The NeuroBioBank Whole-Genome Catalog: Sequencing from human brain donors with central nervous system disorders

Central nervous system diseases are a prevailing cause of morbidity and mortality worldwide, and are influenced by environmental and biological factors including genetic risk. Here we generated genome-wide genetic data on a large cohort of brain tissue donors with in-depth clinical and neuropathological phenotyping, allowing for broad investigations into the risk and mechanisms of these neurological, neurodevelopmental, and psychiatric conditions. This resource consists of 9,663 donors with array-based genotyping and 9,543 donors with whole-genome sequencing completed. The clinical diagnoses of these donors include 148 central nervous system diseases clustered in 15 broad categories by ICD-10 coding. These donors were collected by six repositories comprising the NIH NeuroBioBank, with an average participant age of 60 years. While primarily older individuals of European descent, the cohort also contains younger donors and individuals from non-European backgrounds.
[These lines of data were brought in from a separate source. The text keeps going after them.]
/-! ### State.armTx -/

@[simp] theorem State.armTx_params : (s.armTx).params = s.params := rfl
@[simp] theorem State.armTx_rxbuf : (s.armTx).rxbuf = s.rxbuf := rfl
@[simp] theorem State.armTx_txbuf : (s.armTx).txbuf = s.txbuf := rfl
@[simp] theorem State.armTx_stage : (s.armTx).stage = s.stage := rfl
@[simp] theorem State.armTx_rxState : (s.armTx).rxState = s.rxState := rfl
@[simp] theorem State.armTx_rxLanded : (s.armTx).rxLanded = s.rxLanded := rfl
@[simp] theorem State.armTx_doneFlag : (s.armTx).doneFlag = s.doneFlag := rfl
@[simp] theorem State.armTx_rxGhost : (s.armTx).rxGhost = s.rxGhost := rfl
@[simp] theorem State.armTx_txBusy : (s.armTx).txBusy = true := rfl
@[simp] theorem State.armTx_txSent : (s.armTx).txSent = 0 := rfl
@[simp] theorem State.armTx_answeredFast : (s.armTx).answeredFast = s.answeredFast := rfl
@[simp] theorem State.armTx_armedSinceReset : (s.armTx).armedSinceReset = s.armedSinceReset := rfl
@[simp] theorem State.armTx_busyOp : (s.armTx).busyOp = s.busyOp := rfl
@[simp] theorem State.armTx_phase : (s.armTx).phase = s.phase := rfl
@[simp] theorem State.armTx_hsState : (s.armTx).hsState = s.hsState := rfl
@[simp] theorem State.armTx_fault : (s.armTx).fault = s.fault := rfl
@[simp] theorem State.armTx_trace : (s.armTx).trace = s.trace ++ [.armTx] := rfl
@[simp] theorem State.armTx_txFrames : (s.armTx).txFrames = s.txFrames := rfl
@[simp] theorem State.armTx_txPartial : (s.armTx).txPartial = s.txPartial := rfl
@[simp] theorem State.armTx_draws : (s.armTx).draws = s.draws := rfl
@[simp] theorem State.armTx_result : (s.armTx).result = s.result := rfl
@[simp] theorem State.armTx_sched : (s.armTx).sched = s.sched := rfl
@[simp] theorem State.armTx_inputs : (s.armTx).inputs = s.inputs := rfl
@[simp] theorem State.armTx_driverCall : (s.armTx).driverCall = s.driverCall := rfl

/-! ### State.tookRemaining -/

@[simp] theorem State.tookRemaining_params : (s.tookRemaining).params = s.params := rfl
@[simp] theorem State.tookRemaining_rxbuf : (s.tookRemaining).rxbuf = s.rxbuf := rfl
@[simp] theorem State.tookRemaining_txbuf : (s.tookRemaining).txbuf = s.txbuf := rfl
@[simp] theorem State.tookRemaining_stage : (s.tookRemaining).stage = s.stage := rfl
@[simp] theorem State.tookRemaining_rxState : (s.tookRemaining).rxState = s.rxState := rfl
@[simp] theorem State.tookRemaining_rxLanded : (s.tookRemaining).rxLanded = s.rxLanded := rfl
@[simp] theorem State.tookRemaining_doneFlag : (s.tookRemaining).doneFlag = s.doneFlag := rfl
@[simp] theorem State.tookRemaining_rxGhost : (s.tookRemaining).rxGhost = s.rxGhost := rfl
@[simp] theorem State.tookRemaining_txBusy : (s.tookRemaining).txBusy = s.txBusy := rfl
@[simp] theorem State.tookRemaining_txSent : (s.tookRemaining).txSent = s.txSent := rfl
@[simp] theorem State.tookRemaining_answeredFast : (s.tookRemaining).answeredFast = s.answeredFast := rfl
@[simp] theorem State.tookRemaining_armedSinceReset : (s.tookRemaining).armedSinceReset = s.armedSinceReset := rfl
@[simp] theorem State.tookRemaining_busyOp : (s.tookRemaining).busyOp = s.busyOp := rfl
@[simp] theorem State.tookRemaining_phase : (s.tookRemaining).phase = s.phase := rfl
@[simp] theorem State.tookRemaining_hsState : (s.tookRemaining).hsState = s.hsState := rfl
@[simp] theorem State.tookRemaining_fault : (s.tookRemaining).fault = s.fault := rfl
@[simp] theorem State.tookRemaining_trace : (s.tookRemaining).trace = s.trace ++ [.remaining s.remaining] := rfl
@[simp] theorem State.tookRemaining_txFrames : (s.tookRemaining).txFrames = s.txFrames := rfl
@[simp] theorem State.tookRemaining_txPartial : (s.tookRemaining).txPartial = s.txPartial := rfl
@[simp] theorem State.tookRemaining_draws : (s.tookRemaining).draws = if s.takesDraw then s.draws + 1 else s.draws := rfl
@[simp] theorem State.tookRemaining_result : (s.tookRemaining).result = s.result := rfl
@[simp] theorem State.tookRemaining_sched : (s.tookRemaining).sched = s.sched := rfl
@[simp] theorem State.tookRemaining_inputs : (s.tookRemaining).inputs = s.inputs := rfl
@[simp] theorem State.tookRemaining_driverCall : (s.tookRemaining).driverCall = s.driverCall := rfl
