-- ==== Sys2Proof/Laws/Codec.lean ====
section
/-! SUPPORT. Small laws of the codec (R79) and of the fields of a request word (R66). -/

namespace Sys2Proof.Machine

/-- Bit by bit, `le16(lo, hi)` has `lo` in bits 7:0 and `hi` in bits 15:8 (R46). -/
theorem le16_getLsbD (lo hi : Byte) (i : Nat) :
    (le16 lo hi).getLsbD i = if i < 8 then lo.getLsbD i else hi.getLsbD (i - 8) := by
  have h := BitVec.getLsbD_append (x := hi) (y := lo) (i := i)
  exact h

@[simp] theorem le16_bytes (v : Half) : le16 (loByte v) (hiByte v) = v := by
  apply BitVec.eq_of_getLsbD_eq
  intro i hi
  rw [le16_getLsbD]
  split
  · simp [loByte, *]
  · rename_i h
    simp [hiByte, show i - 8 < 8 by omega, show 8 + (i - 8) = i by omega]

@[simp] theorem loByte_le16 (lo hi : Byte) : loByte (le16 lo hi) = lo := by
  apply BitVec.eq_of_getLsbD_eq
  intro i h
  simp [loByte, le16_getLsbD, h]

@[simp] theorem hiByte_le16 (lo hi : Byte) : hiByte (le16 lo hi) = hi := by
  apply BitVec.eq_of_getLsbD_eq
  intro i h
  simp [hiByte, le16_getLsbD, h]

/-- What `over_length` decides (R86). -/
theorem overLength_iff (p : Params) (l : Nat) : overLength p l = true ↔ p.payloadCap < l := by
  simp [overLength]

end Sys2Proof.Machine

namespace Sys2Proof

variable (o : BitVec 4) (m : BitVec 2) (a : Half)

/-- Bit by bit, the fields of a request word (R66). -/
theorem requestWord_getLsbD (i : Nat) :
    (requestWord o m a).getLsbD i =
      if i < 4 then o.getLsbD i
      else if i < 8 then false
      else if i < 10 then m.getLsbD (i - 8)
      else if i < 16 then false
      else a.getLsbD (i - 16) := by
  have h1 := BitVec.getLsbD_append (x := a) (y := 0#6 ++ (m ++ (0#4 ++ o))) (i := i)
  have h2 := BitVec.getLsbD_append (x := 0#6) (y := m ++ (0#4 ++ o)) (i := i)
  have h3 := BitVec.getLsbD_append (x := m) (y := 0#4 ++ o) (i := i)
  have h4 := BitVec.getLsbD_append (x := 0#4) (y := o) (i := i)
  rw [h4] at h3
  rw [h3] at h2
  rw [h2] at h1
  refine Eq.trans h1 ?_
  by_cases c1 : i < 4
  · simp [c1, show i < 6 + (2 + (4 + 4)) by omega, show i < 2 + (4 + 4) by omega, show i < 4 + 4 by omega]
  by_cases c2 : i < 8
  · simp [c1, c2, show i < 6 + (2 + (4 + 4)) by omega, show i < 2 + (4 + 4) by omega]
  by_cases c3 : i < 10
  · simp [c1, c2, c3, show i < 6 + (2 + (4 + 4)) by omega]
  by_cases c4 : i < 16
  · simp [c1, c2, c3, c4]
  · simp [c1, c2, c3, c4]

@[simp] theorem opselField_requestWord : opselField (requestWord o m a) = o := by
  apply BitVec.eq_of_getLsbD_eq
  intro i h
  simp [opselField, requestWord_getLsbD, h]

@[simp] theorem reservedLow_requestWord : reservedLow (requestWord o m a) = 0 := by
  apply BitVec.eq_of_getLsbD_eq
  intro i h
  simp [reservedLow, requestWord_getLsbD, h, show ¬ 4 + i < 4 by omega, show 4 + i < 8 by omega]

@[simp] theorem modField_requestWord : modField (requestWord o m a) = m := by
  apply BitVec.eq_of_getLsbD_eq
  intro i h
  simp [modField, requestWord_getLsbD, h, show ¬ 8 + i < 4 by omega, show ¬ 8 + i < 8 by omega, show 8 + i < 10 by omega]

@[simp] theorem reservedHigh_requestWord : reservedHigh (requestWord o m a) = 0 := by
  apply BitVec.eq_of_getLsbD_eq
  intro i h
  simp [reservedHigh, requestWord_getLsbD, h, show ¬ 10 + i < 4 by omega, show ¬ 10 + i < 8 by omega, show ¬ 10 + i < 10 by omega,
    show 10 + i < 16 by omega]

@[simp] theorem argField_requestWord : argField (requestWord o m a) = a := by
  apply BitVec.eq_of_getLsbD_eq
  intro i h
  simp [argField, requestWord_getLsbD, h, show ¬ 16 + i < 4 by omega, show ¬ 16 + i < 8 by omega, show ¬ 16 + i < 10 by omega,
    show ¬ 16 + i < 16 by omega]

end Sys2Proof
end

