-- ==== Sys2Proof/Laws/Step.lean ====
section
/-! SUPPORT. What a step does, one equation per kind of input and one for a driver call laid out alone, so that no
proof about a step unfolds the selection (R11, R13, log 5, log 11). -/

namespace Sys2Proof.Machine

theorem step_call {s : State} {code : Byte} (h : s.driverCall = some code) :
    step s = match decode (.primitive code) with
      | .ok i => exec i { s with driverCall := none }
      | .error _ => guarded { s with driverCall := none } (.refused (.noSuchPrimitive code)) := by
  simp only [step, select, h, selectCall]
  cases decode (.primitive code) <;> rfl

variable {s : State} {rest : List Input}

theorem step_request {word : Word} {during : List (List EnvStep)} (h : s.driverCall = none)
    (hi : s.inputs = .request word during :: rest) :
    step s = match decode (.request word) with
      | .ok i => exec i { s with inputs := rest, sched := during }
      | .error _ =>
        hostRequest (raiseFault (.illegalRequest word)) { s with inputs := rest, sched := during } := by
  simp only [step, select, h, hi, selectInput, selectRequest]
  cases decode (.request word) <;> rfl

theorem step_resume {during : List (List EnvStep)} (h : s.driverCall = none)
    (hi : s.inputs = .resume during :: rest) :
    step s = resumeHeld { s with inputs := rest, sched := during } := by
  simp only [step, select, h, hi, selectInput]

theorem step_hostRead {space : Buffer} {off : Nat} (h : s.driverCall = none)
    (hi : s.inputs = .hostRead space off :: rest) : step s = hostRead space off { s with inputs := rest } := by
  simp only [step, select, h, hi, selectInput]

theorem step_hostWrite {space : Buffer} {off : Nat} {b : Byte} (h : s.driverCall = none)
    (hi : s.inputs = .hostWrite space off b :: rest) :
    step s = hostWrite space off b { s with inputs := rest } := by
  simp only [step, select, h, hi, selectInput]

theorem step_env {e : EnvStep} (h : s.driverCall = none) (hi : s.inputs = .env e :: rest) :
    step s = guarded { s with inputs := rest } (.next (State.envStep { s with inputs := rest } e)) := by
  simp only [step, select, h, hi, selectInput]

/-- With no input left no agent takes a step (log 8). -/
theorem step_stutter (h : s.driverCall = none) (hi : s.inputs = []) : step s = guarded s (.next s) := by
  simp only [step, select, h, hi]

/-! ## The block's turn in a request that holds (R29, log 6) -/

theorem resumeHeld_acpHold {u : State} (hp : u.params.ok = true) (hf : u.fault = none) (hb : u.busyOp = .acpHold) :
    resumeHeld u = .next (finish acpTurn u) := by simp [resumeHeld, guarded, hp, hf, hb]

theorem resumeHeld_wait {u : State} {expected : Half} (hp : u.params.ok = true) (hf : u.fault = none)
    (hb : u.busyOp = .wait expected) : resumeHeld u = .next (finish (waitTurn expected) u) := by
  simp [resumeHeld, guarded, hp, hf, hb]

end Sys2Proof.Machine
end

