-- ==== Sys2Proof/Tests/Slice0.lean ====
section
/-! SUPPORT. The model's own tests: the WellFormed smoke, decoding of words written out from the spec's encoding, the
spec's worked examples, one step each, and for every statement with hypotheses a state and operands that meet them. -/

open Sys2Proof Sys2Proof.Machine Host Sys2Proof.Claims

namespace Sys2Proof.Tests

/-- The state a step answers, if it answers one. -/
def after : Outcome State Fault Refusal → Option State
  | .next t => some t
  | .fault _ => none
  | .refused _ => none

/-- The state after one instruction. -/
def ran (i : Instr) (s : State) : Option State := after (exec i s)

/-- The refusal a step ends in, if it ends in one. -/
def refusal : Outcome State Fault Refusal → Option Refusal
  | .next _ => none
  | .fault _ => none
  | .refused r => some r

/-- The smallest frame the bounds of R7 admit: `F = 12`, `N = 4`. -/
def tiny : Params where
  frameSize := 12
  authTagSize := 0
  remainingIdle := .zero
  staleCompletion := .mayFire
  overlenRearm := false
  hsTimeout := .none
  typeUsbHid := 0
  typeRadioHid := 1
  typePlatDetails := 3

/-- A frame image of 12 bytes with the low bytes of its four fields given, payload `AA BB 00 00`. -/
def image (type len1 len2 valid : Byte) : Memory :=
  [(0, type), (1, 0), (2, len1), (3, 0), (4, 0xAA), (5, 0xBB), (6, 0), (7, 0), (8, len2), (9, 0), (10, valid),
    (11, 0)]

/-- Armed, nothing landed. -/
def armed : State := { State.resetWith tiny with rxState := .active, armedSinceReset := true }

/-- A whole frame landed, its completion raised. -/
def whole (type len1 len2 valid : Byte) : State :=
  { armed with rxbuf := image type len1 len2 valid, rxState := .done, rxLanded := 12, doneFlag := true }

/-- A frame of type 3 in dispatch, an acceptable frame in STAGE. -/
def dispatching (rearm : Bool) : State :=
  { whole 3 2 2 1 with
    doneFlag := false, stage := image 0 2 2 1, phase := .dispatching 3 2 .unrestricted rearm }

/-- An acceptable frame in STAGE. -/
def staged : State := { armed with stage := image 3 2 2 1 }

/-- Waiting for a frame of type 3. -/
def waiting : State := { armed with busyOp := .wait 3, hsState := .wait }

/-! ## WellFormed and decoding -/

theorem test_wf_refuses_none_with_length : (Instr.dispatchReturn false 5).wf = false := by decide
theorem test_wf_accepts_reply : (Instr.dispatchReturn true 0xFFFF).wf = true := by decide

/-! Words written out from R66 to R71 and R75, codes from R74. -/

theorem test_decode_begin_receive : decodeTableWord 32 0x00000001 = some .beginReceive := by decide
theorem test_decode_poll : decodeTableWord 32 0x00000202 = some (.poll .allButAdministrativeBundle) := by decide
theorem test_decode_send : decodeTableWord 32 0x00000003 = some .send := by decide
theorem test_decode_acp : decodeTableWord 32 0x00000004 = some .armAndClearPending := by decide
theorem test_decode_wait : decodeTableWord 32 0xABCD0005 = some (.waitRxAndClear 0xABCD) := by decide
theorem test_decode_cancel_request : decodeTableWord 32 0x00000006 = some .dmaCancel := by decide
theorem test_decode_return_none : decodeTableWord 32 0x00000007 = some (.dispatchReturn false 0) := by decide
theorem test_decode_return_reply : decodeTableWord 32 0x00050107 = some (.dispatchReturn true 5) := by decide
theorem test_decode_arm_rx : decodeTableWord 8 0x01 = some .armRx := by decide
theorem test_decode_arm_tx : decodeTableWord 8 0x02 = some .armTx := by decide
theorem test_decode_get_remaining : decodeTableWord 8 0x03 = some .getRemaining := by decide
theorem test_decode_chk_clr_done : decodeTableWord 8 0x04 = some .chkClrDone := by decide
theorem test_decode_cancel : decodeTableWord 8 0x05 = some .cancel := by decide

/-- R71: one word of every illegal kind. -/
theorem test_decode_illegal :
    [0x00000000, 0x00000008, 0x0000000F, 0x00000011, 0x00000401, 0x00008001, 0x00000101, 0x00000203, 0x00000104,
      0x00000305, 0x00000106, 0x00000302, 0x00000207, 0x00000307, 0x00010007, 0x00010001, 0x00010002, 0x00010003,
      0x00010004, 0x00010006].all (fun w => (decodeTableWord 32 w).isNone) = true := by decide

theorem test_no_such_primitive : decodeTableWord 8 0x06 = none ∧ decodeTableWord 8 0x00 = none := by decide

/-! ## The codec's examples (R79 to R91) -/

theorem test_bytes16 : le16 0x06 0x00 = 0x0006 ∧ bytes16 0x8005 = (0x05, 0x80) := by decide
theorem test_fast_ready : fastReady 10 6 = true ∧ fastReady 9 6 = false ∧ fastReady 32 0 = false := by decide
theorem test_resolve_full :
    resolveFull 6 0 9 = .len 6 ∧ resolveFull 0 1 9 = .len 9 ∧ resolveFull 0 0 9 = .invalid := by decide
theorem test_resolve_completed : resolveCompleted false 1 6 = some 6 ∧ resolveCompleted true 1 6 = none ∧
    resolveCompleted false 0 6 = none := by decide
theorem test_over_length : overLength Config.defaultParams 24 = false ∧ overLength Config.defaultParams 25 = true := by
  decide
theorem test_cmd_check :
    cmdCheck Config.defaultParams 6 [0x01, 0x00, 0x02, 0x00, 0xAA, 0xBB] = .ok 0x0001 false 2 20 ∧
      cmdCheck Config.defaultParams 6 [0x05, 0x80, 0x02, 0x00, 0x00, 0x00] = .ok 0x0005 true 2 16 ∧
      cmdCheck Config.defaultParams 6 [0x01, 0x00, 0x03, 0x00, 0x00, 0x00] = .drop := by decide
theorem test_tx_frame_ok : txFrameOk Config.defaultParams 5 5 1 = true ∧ txFrameOk Config.defaultParams 5 6 1 = false ∧
    txFrameOk Config.defaultParams 5 5 0 = false := by decide

/-! ## One step of each instruction, from the spec's examples -/

/-- R109: after reset, `TRSTATUS = 0x1001`, trace `[ARM_RX]`. -/
theorem test_begin_receive_after_reset :
    (ran .beginReceive State.reset).map (fun t => (t.trstatus, t.rxLanded, t.trace)) =
      some (0x1001, 0, [.armRx]) := by decide +kernel

/-- R111's example, case 1a: a landed frame with its flag raised is handed up with `rearm` set. -/
theorem test_poll_case_1a :
    (ran (.poll .unrestricted) (whole 0 2 2 1)).map (fun t => (t.phase, t.doneFlag, t.trace)) =
      some (.dispatching 0 2 .unrestricted true, false,
        [.remaining 0, .chkDone true, .dispatch 0 2 .unrestricted]) := by decide +kernel

/-- R111, case 1b: with the header and the claimed bytes arrived, no completion: `rearm` clear, marker set. -/
theorem test_poll_case_1b :
    (ran (.poll .onlyPingAndCancel) { armed with rxbuf := image 1 2 0 0, rxLanded := 6 }).map
        (fun t => (t.phase, t.answeredFast, t.result)) =
      some (.dispatching 1 2 .onlyPingAndCancel false, true, some .dispatched) := by decide +kernel

/-- R119's example, with `F = 12`: re-armed, fields written, transmission armed. -/
theorem test_dispatch_return_reply :
    (ran (.dispatchReturn true 4) (dispatching true)).map
        (fun t => (t.stage, t.txbuf, t.trace, t.phase, t.rxState)) =
      some (image 3 4 4 1, image 3 4 4 1, [.ret true 4, .armRx, .armTx], .idle, .active) := by decide +kernel

theorem test_dispatch_return_none :
    (ran (.dispatchReturn false 0) (dispatching false)).map (fun t => (t.trace, t.phase, t.rxState)) =
      some ([.ret false 0], .idle, .done) := by decide +kernel

/-- R125's example: TXBUF is STAGE, `HS_REQ_SENT`. -/
theorem test_send_armed :
    (ran .send { staged with hsState := .armed }).map (fun t => (t.txbuf, t.txBusy, t.txSent, t.hsState, t.trace)) =
      some (image 3 2 2 1, true, 0, .reqSent, [.armTx]) := by decide +kernel

theorem test_send_bad_frame :
    (ran .send { armed with stage := image 3 2 1 1 }).map (fun t => (t.fault, t.txBusy)) =
      some (some (.badTxFrame 2 1 1), false) := by decide +kernel

/-- R130's example: a completion not yet consumed is discarded. -/
theorem test_acp_completes :
    (ran .armAndClearPending (whole 3 2 2 1)).map
        (fun t => (t.rxState, t.rxLanded, t.doneFlag, t.hsState, t.trace)) =
      some (.active, 0, false, .armed, [.armRx]) := by decide +kernel

theorem test_acp_holds_while_transmitting :
    (ran .armAndClearPending { armed with txBusy := true }).map (fun t => (t.busyOp, t.trace)) =
      some (.acpHold, []) := by decide +kernel

/-- R132's example: the awaited reply matches. -/
theorem test_wait_matches :
    (ran (.waitRxAndClear 3) (whole 3 2 2 1)).map (fun t => (t.trace, t.hsState, t.busyOp, t.result)) =
      some ([.chkDone true, .hsMatch 3 2], .idle, .none, some (.matched 3 2)) := by decide +kernel

/-- R133: an over-length frame of the expected type is discarded. -/
theorem test_wait_discards_over_length :
    (ran (.waitRxAndClear 3) (whole 3 5 5 1)).map (fun t => (t.trace, t.busyOp, t.rxState)) =
      some ([.chkDone true, .hsDiscard 3 (.len 5), .armRx], .wait 3, .active) := by decide +kernel

/-- R136's example. -/
theorem test_dma_cancel :
    (ran .dmaCancel armed).map (fun t => (t.rxState, t.rxLanded, t.trace)) = some (.idle, 0, [.cancelRx]) := by
  decide +kernel

/-- R94's example, and a ghost from DONE_PENDING. -/
theorem test_arm_rx :
    (ran .armRx (whole 3 2 2 1)).map (fun t => (t.rxState, t.rxLanded, t.doneFlag, t.trace)) =
      some (.active, 0, true, [.armRx]) := by decide +kernel
theorem test_arm_rx_ghost :
    (ran .armRx { armed with rxState := .donePending, rxLanded := 12 }).map (fun t => t.rxGhost) = some true := by
  decide +kernel

/-- R95's example. -/
theorem test_arm_tx : (ran .armTx { armed with txSent := 12 }).map (fun t => (t.txBusy, t.txSent, t.trace)) =
    some (true, 0, [.armTx]) := by decide +kernel

/-- R96's example, with `F = 12`: ten bytes landed, two remaining; and `ZERO` while idle. -/
theorem test_get_remaining : (ran .getRemaining { armed with rxLanded := 10 }).map (fun t => (t.result, t.trace)) =
    some (some (.remaining 2), [.remaining 2]) := by decide +kernel
theorem test_get_remaining_idle : (ran .getRemaining (whole 3 2 2 1)).map (fun t => t.result) =
    some (some (.remaining 0)) := by decide +kernel

/-- R97's example. -/
theorem test_chk_clr_done : (ran .chkClrDone (whole 3 2 2 1)).map (fun t => (t.result, t.doneFlag, t.rxState, t.trace)) =
    some (some (.flag true), false, .done, [.chkDone true]) := by decide +kernel

/-- R98's example. -/
theorem test_cancel : (ran .cancel { armed with rxLanded := 7 }).map (fun t => (t.rxState, t.rxLanded, t.trace)) =
    some (.idle, 7, [.cancelRx]) := by decide +kernel

/-! ## Steps -/

/-- R41, R42, R12, R7: the refusals, each by name. -/
theorem test_refusals :
    refusal (step { armed with inputs := [.hostRead .txbuf 0] }) = some (.hostAccessNotGranted .txbuf) ∧
      refusal (step { armed with inputs := [.hostWrite .rxbuf 11 0] }) = some (.hostAccessNotGranted .rxbuf) ∧
      refusal (step { armed with inputs := [.hostRead .stage 12] }) = some (.offsetOutOfRange 12) ∧
      refusal (step { waiting with inputs := [.request 1 []] }) = some .hostStepDuringHold ∧
      refusal (step { armed with params := { tiny with frameSize := 11 } }) = some .parametersOutOfBounds := by
  decide +kernel

/-- R99: the last byte ends the landing; a byte after it overruns. -/
theorem test_rx_land :
    (after (step { armed with rxLanded := 11, inputs := [.env (.rxLand 7)] })).map
        (fun t => (t.rxState, t.rxbuf, t.fault)) = some (.donePending, [(11, 7)], none) ∧
      (after (step { armed with rxState := .donePending, inputs := [.env (.rxLand 7)] })).map (fun t => t.fault) =
        some (some (.rxOverrun 7 .donePending)) := by decide +kernel

/-- What the host's check asks of one row of each kind: the placed instruction is the one that runs. -/
theorem test_with_fetch_word :
    (after (step (State.reset.withFetchWord 32 0x00000001))).map (fun t => t.trace) = some [.armRx] ∧
      (after (step (State.reset.withFetchWord 8 0x05))).map (fun t => t.trace) = some [.cancelRx] := by decide +kernel

/-! ## Witnesses: a state and operands that meet a statement's hypotheses -/

theorem ready_of {s : State} (h : s.params.ok = true ∧ s.fault = none ∧ s.busyOp = .none) : s.Ready := h

theorem takes_of {s : State} {i : Input} {rest : List Input}
    (h : s.params.ok = true ∧ s.fault = none ∧ s.driverCall = none ∧ s.inputs = i :: rest) : takes s i rest := h

theorem witness_DecodeUndoesEncode : (Instr.dispatchReturn true 5).wf = true := by decide

theorem witness_AcceptedCodesAreEncodings : decode (.request 0x00050107) = .ok (.dispatchReturn true 5) := by rfl

theorem witness_DecoderFollowsTheTable :
    (∃ r ∈ requestRows, r.selects 0x00000302 = true) ∧ fieldConstraints 0x00000302 = false ∧
      (∃ r ∈ requestRows, r.selects 0x00000202 = true) ∧ fieldConstraints 0x00000202 = true := by decide

/-- One word for each clause of R71's list, at a boundary value, and a state that takes it. -/
theorem witness_IllegalWordsFault :
    (illegalWord 0x0 ∧ illegalWord 0x8 ∧ illegalWord 0x81 ∧ illegalWord 0x401 ∧ illegalWord 0x101 ∧
      illegalWord 0x302 ∧ illegalWord 0x207 ∧ illegalWord 0x10007 ∧ illegalWord 0x10006) ∧
      takes { armed with inputs := [.request 0x8 []] } (.request 0x8 []) [] :=
  ⟨by simp [illegalWord], takes_of (by decide)⟩

theorem witness_FrameLayoutRoundTrips :
    tiny.ok = true ∧ (⟨3, 2, [1, 2, 3, 4], 2, 1⟩ : Frame).pay.length = tiny.payloadCap ∧
      (List.replicate 12 (7 : Byte)).length = tiny.frameSize := by decide

/-- Length `N` at its boundary, and the frame on which the paths differ. -/
theorem witness_CompletionPathsAgreeOnWellFormedFrames :
    wellFormed tiny ⟨3, 4, [], 4, 1⟩ = true ∧ wellFormed tiny ⟨3, 0, [], 4, 2⟩ = true ∧
      wellFormed tiny ⟨3, 5, [], 5, 1⟩ = false ∧ (4 : Half).toNat ≤ tiny.payloadCap := by decide

theorem witness_CommandCheckAcceptsExactLengths :
    Config.defaultParams.ok = true ∧ 24 ≤ Config.defaultParams.payloadCap := by decide

/-! The driver primitives' hypotheses: legal parameters and no fault, in the state their rule speaks of. -/

theorem witness_ArmRxRestartsTheTransfer :
    (whole 3 2 2 1).params.ok = true ∧ (whole 3 2 2 1).fault = none := by decide

theorem witness_ArmTxStartsTheTransmission : staged.params.ok = true ∧ staged.fault = none := by decide

theorem witness_ChkClrDoneTestsAndClears :
    (whole 3 2 2 1).params.ok = true ∧ (whole 3 2 2 1).fault = none ∧ (whole 3 2 2 1).doneFlag = true := by decide

theorem witness_CancelStopsReception :
    ({ armed with rxState := .donePending, rxLanded := 12 } : State).params.ok = true ∧
      ({ armed with rxState := .donePending, rxLanded := 12 } : State).fault = none := by decide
Variants detected by Whole-Genome Sequencing (WGS) were called genome-wide and annotated to describe their functional impact, resulting in 171,121,209 unique mutations and 1,078,774 non-silent mutations. This whole-genome resource has been made available in the NIMH Data Archive (nda.nih.gov) and accompanying deep demographic and phenotypic descriptions are available at the NeuroBioBank Portal (neurobiobank.nih.gov). To illustrate an application of this resource, we replicated the strong association observed in previous studies between pathogenic CAG repeat expansions in the HTT gene with the clinical diagnosis of Huntington’s disease.